密云水库库滨带水源保护（绿化）二期工程开始进...

发布人：地平线开发者时间：2025-08-04 来源：工程师

加入技术交流群
- 扫码加入
  和技术大咖面对面交流
  海量资料库查询

发布文章

百度公安部、国家安全部、司法部干部职工表示，一定不辱使命，努力创造安全的政治环境、稳定的社会环境、公正的法治环境，使人民群众共享全面依法治国的成果。

一、引言

使用征程 6 工具链进行量化部署时，涉及 bool 类型数据计算时，会有一些与全 float 计算不同的情况，需要特别注意。

本文将重点结合 PyTorch 的 torch.mul（逐元素相乘）以及张量的类型提升（Type Promotion）规则，分析在征程 6 工具链上量化部署时 mul 与 bool 类型数据交互的问题。

二、bool 计算示例

在 PyTorch 中，bool 类型的数据用于表示掩码（mask），常见的操作包括 torch.logical_not（）、比较运算符（如 ==）等。当 bool 类型数据与其他数据类型进行算术运算时，PyTorch 会遵循类型提升（Type Promotion）规则，将 bool 转换为更高精度的数值类型。例如：

import torch
x = torch.tensor([1.0, 2.0, 3.0])
y = torch.tensor([True, False, True])
result = x * y  # 逐元素相乘
print(result)  # tensor([1., 0., 3.])
print(result.dtype)  # torch.float32

在这个例子中，bool 类型的 y 在计算时被提升为 float32 类型，因此计算结果仍然是 float32。

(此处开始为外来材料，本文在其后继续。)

-- ==== Sys2Proof/Laws/DelayLine.lean ====
section
/-! SUPPORT. The delay lines keep their canonical form: a cleared line has it, and a sample that enters keeps it. -/

set_option Elab.async false

namespace Sys2Proof

open Sys2Proof.Machine

theorem DelayLine.cleared_wf (d : Nat) : DelayLine.wf ⟨d, []⟩ = true := rfl

/-- A line after a sample has entered is in canonical form, whatever it held. -/
theorem DelayLine.push_wf (l : DelayLine) (x : Int) : (l.push x).wf = true := by
  have hle : (l.push x).samples.length ≤ 960 :=
    (List.rdropWhile_prefix (p := fun v : Int => decide (v = 0)) _).length_le.trans (List.length_take_le _ _)
  have hlast : (l.push x).samples.getLast? ≠ some 0 := by
    intro h
    have hne : (l.push x).samples ≠ [] := by
      intro e
      simp [e] at h
    rw [List.getLast?_eq_some_getLast hne] at h
    exact List.rdropWhile_last_not (fun v : Int => decide (v = 0)) _ hne (decide_eq_true (Option.some.inj h))
  simp [DelayLine.wf, hle, hlast]

@[simp] theorem DelayLine.push_applied (l : DelayLine) (x : Int) : (l.push x).applied = l.applied := rfl

end Sys2Proof
end

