-- ==== Sys2Proof/Tests/Slice0.lean ====
section
/-! SUPPORT. Own tests: ill-formed commands refused, one step of each command with a result from the spec's worked examples
and rules, and states that meet the hypotheses of the statements. -/

set_option Elab.async false

namespace Sys2Proof.Tests

open Sys2Proof Sys2Proof.Machine

/-! ## Small states -/

/-- The part RUNNING: STARTUP gone, the FACTORY region VALID, the store controller free, nothing on the link. -/
def running : State :=
  { State.reset with
    startup := ⟨.running, 0⟩
    output := List.replicate 24 (OutChan.reset.removeReason .startup)
    store := { Store.new with factoryState := .valid } }

/-- The same part while its transmitter sends a reply. -/
def sending : State := running.withLink { Link.reset with tx := some ⟨0x82, 1, [0]⟩ }

/-- The state that a command leaves. -/
def after (c : Instr) (s : State) : State :=
  match exec c s with
  | .next t => t
  | _ => s

/-- The reply frames of a state: the one in transmission and those that wait. -/
def replies (s : State) : List Frame := s.link.tx.toList ++ s.link.replies

/-- GLOBALS with one entry replaced. -/
def withGlobal (g : Global) (v : Int) (s : State) : State :=
  s.withTables { s.tables with globals := s.tables.globals.set g.index v }

/-- The output stage with one channel's record replaced. -/
def withChannel (c : Nat) (o : OutChan) (s : State) : State := s.withOutput (s.output.set c o)

/-- The coefficient records with one set's replaced. -/
def withSet (i : Nat) (e : CoeffSet) (s : State) : State :=
  s.withIntegrity { s.integrity with sets := s.integrity.sets.set i e }

/-- An enabled channel, its fader in a state at a level with no reason to close. -/
def openChan (x : FaderState) (level : Int) : OutChan :=
  OutChan.show { OutChan.reset with fader := ⟨level, x, ⟨false, false, false, false, false⟩⟩ }

/-- A class record in a state for the driver's seat. -/
def classIn (x : ClassState) : ClassRec := ⟨x, ⟨true, false, false, false⟩, .none, 0⟩

/-- Two ACTIVE classes: NAV in slot 1 and PARK in slot 2. -/
def twoActive : State :=
  sending.withArbiter
    ⟨⟨ClassRec.reset, classIn (.active .slot2), ClassRec.reset, classIn (.active .slot1)⟩, ⟨.active .nav, .active .park⟩⟩

/-- Slot 2 drained and handed to the arbiter while ALERT waits and NAV plays in slot 1. -/
def drained : State :=
  (sending.withArbiter
    ⟨⟨classIn .pending, ClassRec.reset, ClassRec.reset, classIn (.active .slot1)⟩, ⟨.active .nav, .draining⟩⟩).withRamp
    { Ramp.reset with handed := ⟨false, true⟩ }

/-- The tracker counting wheel pulses. -/
def counting : State := (withGlobal .speedSource 1 sending).withTracker { Tracker.reset with state := .pulse }

/-- Set 33 SUSPECT and waiting for its restore read. -/
def suspect33 : State :=
  let s := withSet 33 { CoeffSet.reset with state := .suspect } sending
  s.withIntegrity { s.integrity with queue := [33] }

/-- The restore read of set 33 in progress; its stored copy passed its check. -/
def reading33 : State :=
  let s := withSet 33 { CoeffSet.reset with state := .restoring, unsaved := true } sending
  (s.withRead (some ⟨33, false, some passThrough⟩)).withStore { s.store with running := some .readSet }
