-- ==== Sys2Proof/Machine/Stack.lean ====
section
/-! DEFINITION. PSH and POP (R140, R141, R146) and RSP (R164). -/

namespace Sys2Proof.Machine

/-- PSH Rn (R140). -/
def execPsh (n : Reg) (s : State) : Result := finish do
  let s1 ← push (s.reg n) s
  return s1.advance 1

/-- POP Rn (R141): no flag changes. -/
def execPop (n : Reg) (s : State) : Result := finish do
  let (v, s1) ← readByte s.sp s
  return ((s1.setReg n v).setSp (s.sp + 1)).advance 1

/-- The stack pointer's default initial value (R164, R280). -/
def stackDefault : Addr := 0x007F

/-- RSP (R164): to R1:R0 on a core that can move the stack, else to the default. -/
def execRsp (s : State) : Result :=
  .next ((s.setSp (if s.cfg.allowStackAddressMove then s.pair .p0 else stackDefault)).advance 1)

end Sys2Proof.Machine
end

torch.mul 官方文档里确实没明确说支持 bool 类型输入（官网链接），但 PyTorch 底层的张量操作支持 bool，是一种隐式支持，官方文档默认大家了解 PyTorch 的类型提升（type promotion）规则。

三、模型中 bool 量化问题分析

在量化模型中，当 bool 数据在计算过程中发生类型提升，特别是浮点数过了 quant，再进行比较，可能会出现很大的量化误差。代码示例如下：

class small_model(nn.Module):
    def __init__(self):
        super(small_model, self).__init__（）
        self.quant = QuantStub（）
        self.dequant = DeQuantStub（）
        
    def forward（self， actors_input）:
        actors_input = self.quant（actors_input）
        print（"actors_input:"， actors_input）
        # actors_mask = torch.logical_not（actors_input[:， :， :， -1] == 0）    # 一定程度上正确写法
        actors_mask = actors_input[:， :， :， -1] == 1     # 错误写法，会导致 calib 指标崩掉
        print（"actors_mask"， actors_mask）
        print（"actors_mask shape:"， actors_mask.shape）
        print（"actors_mask[:， :， :， None] shape:"， actors_mask[:， :， :， None]。shape）
        actors_output = actors_input * actors_mask[:， :， :， None]
        return self.dequant（actors_output）

model = small_model（）

## ================================================================#
# 生成随机数据
# torch.manual_seed（41）
# actors_data = torch.randn（1， 2， 4， 3）
# actors_mask = torch.randint（0， 2， （1， 2， 4， 1）， dtype=torch.bool）
# example_input = torch.cat（[actors_data， actors_mask]， dim=-1）
example_input = torch.tensor（[[[[ 0.2465， -0.4717， 60.5，  1.0000]，
          [-0.2124，  0.5660， -1.6637，  0.0000]，
          [ 0.3338，  1.6051， -1.5088，  1.0000]，
          [-0.9215， -0.5901，  1.4871，  0.0000]]，
          
         [[ 0.1650， -0.3785，  1.6710，  0.0000]，
          [-0.3752，  0.2337，  0.4186，  0.0000]，
          [-0.2221， -0.1745， -0.6064，  1.0000]，
          [ 0.9174， -0.6317，  0.6133，  1.0000]]]]）
print（"example_input:"， example_input）
## ================================================================#
output = model（example_input）
print（"float output:"， output）

使用 actors_mask = actors_data[:， :， :， -1] == 1 来生成布尔掩码。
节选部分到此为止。